Add NCBI taxonomy to a custom version of the name matching index

nickdos commented 2 years ago

Doug provided the following hints:

Augmenting the ALA taxonomy the steps are: get the NCBI taxonomy into shape using the python code in name-preprocessing, alter the LTC config, putting NCBI at the correct priority for overrides (you can get pretty specific about this). Run the LTC over everything. The result is a combined taxonomy. Build the index. Have an instance of NMS with this index, which should be buildable with a suitably configured Docker script. Import into the BIE of your choice.

Notes LTC = large taxon collider NMS = name matching service

Further comments:

It’s pretty much impossible to have a private, selectable source on namematching-ws. It’s reasonably easy to add a data source to the list of sources that gets ingested by the large taxon collider, which produces the normalised taxonomy. But after that it gets complicated. It’s also very easy to set up a completely different set of sources and produce another normalised taxonomy.

The index for namematching-ws relies on an index produced from the normalised taxonomy. Producing this index is straightforward but the result is unstable. It generates a tree index for accepted concepts and these jump about, even if you feed it the same taxonomy. The tree indices are important for the biocache and they’re one of the things making dynamic updates difficult.

The BIE imports the same normalised taxonomy as the index builder. However, it does this independently. It can, also, ingest other taxonomies but the results will not be pretty if they overlap.

My guess is that you want a completely separate taxonomy? In which case, the steps are: gently massage the NCBI taxonomy into the correct DwCA shape. If it must be combined with other taxonomies, feed it into the large taxon collider and collect the sausage on the other side. Once you have that, you can build a name matching index that drives the NMS and also feed it into a separate BIE instance.

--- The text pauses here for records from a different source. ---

-- ==== Sys2Proof/Machine/Count.lean ====
section
/-! DEFINITION. The count field decoder (`43_count.md`): `LD.COUNT`, `EX.COUNT`, `CHK.COUNT`. -/

namespace Sys2Proof.Machine

/-- `LD.COUNT` (R180): `r.count_raw <- MemRead(1456, 2)`. In the block's own sequence it runs only once `CHK.LEN` has
passed (R53); applied by itself it runs before that too: DESIGN CHOICE, log entry 11. -/
def execLdCount (s : State) : Result :=
  load s offCount 2 16 fun v => .next (s.withRegs { s.regs with countRaw := some v })

/-- `EX.COUNT` (R182): `r.data_count <- BFX16(r.count_raw, 0xFFF8)`. -/
def execExCount (s : State) : Result :=
  .next (s.withRegs { s.regs with dataCount := some (extract s.countRawValue dataCountMask) })

/-- `CHK.COUNT` (R184): above 180, `raise MalformedCount`; else `idx <- 0` and `phase <- ENT`. -/
def execChkCount (s : State) : Result :=
  if s.dataCountValue.toNat > Config.maxData then .next (s.raise .malformedCount)
  else .next ((s.withIdx 0).withPhase .ent)

end Sys2Proof.Machine
end

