theorem goesOn_or_ends_of_ent (phase : s.phase = .ent) : GoesOn s ∨ Ends s := by
  obtain ⟨length, header, count, passes, i, held, reached, read⟩ := (phaseInv_iff_of_ent phase).mp facts
  have toGo (t : State) (there : t.phase = .ent) (j : BitVec 8) (idx : t.idx = some j) :
      t.stepsToGo = (countOf t.frame).toNat - j.toNat + 1 := by
    simp only [State.stepsToGo, there, idx, Option.getD_some]
  rcases Nat.lt_or_eq_of_le reached with below | last
  · have raised : (i + 1).toNat = i.toNat + 1 := by
      rw [BitVec.toNat_add]
      exact Nat.mod_eq_of_lt (show i.toNat + 1 < 256 by omega)
    have nearer : s.stepsToGo = (s.withEntry i).stepsToGo + 1 := by
      rw [toGo s phase i held, toGo (s.withEntry i) phase (i + 1) rfl, raised]
      show _ = (countOf s.frame).toNat - _ + 1 + 1
      omega
    have facts : PhaseInv (s.withEntry i) := (phaseInv_iff_of_ent (s := s.withEntry i) phase).mpr
      ⟨length, header, count, passes, i + 1, rfl, raised ▸ below, raised ▸ entriesRead_withEntry read⟩
    have here : (s.withEntry i).phase = .ent := phase
    rw [GoesOn, advance_of_ent_below phase held below]
    exact .inl ⟨⟨facts, here ▸ nofun, here ▸ nofun⟩, ⟨rfl, rfl, rfl, rfl⟩, nearer⟩
  · have answer : s.answer = .ok (packetOf s.clkStrMaxlen s.frame) := decodeFrame_of_pass _ length passes
    rw [Ends, advance_of_ent_last phase held last, toGo s phase i held, last, Nat.sub_self, answer]
    exact .inr ⟨s.regs, rfl, rfl⟩

end

/-- What a step of a transaction does. -/
theorem goesOn_or_ends {s : State} (running : Underway s) : GoesOn s ∨ Ends s := by
  obtain ⟨facts, notIdle, notDone⟩ := running
  cases phase : s.phase with
  | idle => exact absurd phase notIdle
  | len => exact goesOn_or_ends_of_len facts phase
  | hdr => exact .inl (goesOn_of_hdr facts phase)
  | cnt => exact goesOn_or_ends_of_cnt facts phase
  | ent => exact goesOn_or_ends_of_ent facts phase
  | done => exact absurd phase notDone

end Sys2Proof.Machine

/-! PROOFS about the invariant of a running block (`10_state.md` R28, R33; `45_frame.md` R215, R217). The invariant is
the frame's canonical form, the ports, the flags tied to the phase, and the phase's facts; each of the four is kept by
`rst`, by START, by waiting and by a step of a transaction. -/

namespace Sys2Proof.Machine

/-! ## The flags -/

/-- The flags as R28 and R30 tie them to the phase and to each other, code 3 not among them. -/
def FlagsTied (s : State) : Prop :=
  (s.done = true ↔ s.phase = .done) ∧
  (s.resultValid = true ↔ s.done = true ∧ s.outcome = some .ok) ∧
  (s.resultValid = true ↔ s.result.isSome = true) ∧
  (s.outcome.isSome = true ↔ s.done = true) ∧
  s.outcome ≠ some .internalConsistency

theorem inv_iff (s : State) :
    Inv s ↔ s.frame.wf ∧ s.opQueue = [] ∧ (s.start = true → s.startEnabled = true ∧ LaunchLengthTrue s) ∧
      FlagsTied s ∧ PhaseInv s := by
  simp only [Inv, FlagsTied, and_assoc]

/-- Before the end of a transaction no flag is set and nothing is shown. -/
def FlagsClear (s : State) : Prop :=
  s.done = false ∧ s.outcome = none ∧ s.resultValid = false ∧ s.result = none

nickdos commented 2 years ago

See https://github.com/ARGA-Genomes/arga-data/issues/11#issuecomment-1241400786

For now decided to not follow this path.

nickdos commented 2 years ago

I've made a second attempt at this using both the full GBIF backbone (#24) and also using just the NCBI taxonomy, taken from checklistbank.org. GBIF backbone failed due to simply being too big to load, as the NMI keeps the entire tree in memory and the GBIF backbone is almost 10x larger. The NCBI taxonomy failed after 12+ hours with a circular loop reference error, meaning 2 taxa pointed back to each other via parent IDs in some way. Seeing as it took 12+ hours to find the first circular reference and there could be dozens of these, I'm thinking its not a good use of my time running this continually for days. It is possible to exclude names via config but you have to know what they are before hand.

nickdos commented 2 years ago

Planning on re-run the merge of NCBI with the major ALA sources, using nectar-arga-dev-2.ala.org.au which has 32GB of memory. Will need to exclude the loop taxon first.

UPDATE 1: started run on nectar-arga-dev-2 - using screen tool UPDATE 2: Errored with same message, so config is not right - checking with Doug on what I did wrong.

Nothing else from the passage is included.